§ Assigned task
Using the records below, find how many lines hold the word "command" and reply with only that number.

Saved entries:

· · ·

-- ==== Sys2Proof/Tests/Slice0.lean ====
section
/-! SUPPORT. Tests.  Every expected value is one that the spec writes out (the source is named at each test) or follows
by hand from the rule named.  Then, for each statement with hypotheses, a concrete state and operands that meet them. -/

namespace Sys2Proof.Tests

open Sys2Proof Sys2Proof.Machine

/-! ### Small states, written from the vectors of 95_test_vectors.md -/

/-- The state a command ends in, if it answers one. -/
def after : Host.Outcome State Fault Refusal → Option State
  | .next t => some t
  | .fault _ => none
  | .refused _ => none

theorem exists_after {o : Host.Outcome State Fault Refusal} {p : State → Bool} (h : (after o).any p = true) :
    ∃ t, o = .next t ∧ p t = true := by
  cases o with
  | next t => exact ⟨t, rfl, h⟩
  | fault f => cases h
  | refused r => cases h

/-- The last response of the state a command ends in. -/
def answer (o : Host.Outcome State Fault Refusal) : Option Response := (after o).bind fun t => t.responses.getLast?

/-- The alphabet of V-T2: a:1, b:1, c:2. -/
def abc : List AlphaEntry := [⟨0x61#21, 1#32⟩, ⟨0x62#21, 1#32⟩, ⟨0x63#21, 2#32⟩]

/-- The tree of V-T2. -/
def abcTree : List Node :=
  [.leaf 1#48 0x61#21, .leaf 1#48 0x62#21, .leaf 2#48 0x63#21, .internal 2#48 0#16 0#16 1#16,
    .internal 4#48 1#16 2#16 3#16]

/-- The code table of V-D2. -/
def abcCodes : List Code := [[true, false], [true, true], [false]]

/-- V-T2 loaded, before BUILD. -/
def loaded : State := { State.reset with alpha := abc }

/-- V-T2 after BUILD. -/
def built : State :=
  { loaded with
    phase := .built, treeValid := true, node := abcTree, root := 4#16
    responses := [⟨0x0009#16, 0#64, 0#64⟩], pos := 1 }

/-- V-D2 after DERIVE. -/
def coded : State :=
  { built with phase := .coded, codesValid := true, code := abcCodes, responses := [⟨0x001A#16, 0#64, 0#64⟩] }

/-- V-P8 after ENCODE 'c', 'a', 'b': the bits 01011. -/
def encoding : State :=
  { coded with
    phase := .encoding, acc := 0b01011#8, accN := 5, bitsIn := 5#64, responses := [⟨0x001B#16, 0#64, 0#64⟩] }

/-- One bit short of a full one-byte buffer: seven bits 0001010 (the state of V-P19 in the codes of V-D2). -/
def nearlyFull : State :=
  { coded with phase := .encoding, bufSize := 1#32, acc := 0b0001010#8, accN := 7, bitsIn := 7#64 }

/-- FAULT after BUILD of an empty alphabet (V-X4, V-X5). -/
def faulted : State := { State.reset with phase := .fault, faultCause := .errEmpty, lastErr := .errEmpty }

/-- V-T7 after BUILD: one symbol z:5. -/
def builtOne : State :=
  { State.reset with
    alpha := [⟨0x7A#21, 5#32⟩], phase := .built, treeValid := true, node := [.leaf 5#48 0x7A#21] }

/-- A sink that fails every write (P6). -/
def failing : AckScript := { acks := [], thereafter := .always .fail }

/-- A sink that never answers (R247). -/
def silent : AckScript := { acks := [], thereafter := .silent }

· · ·

§ Expected answer
2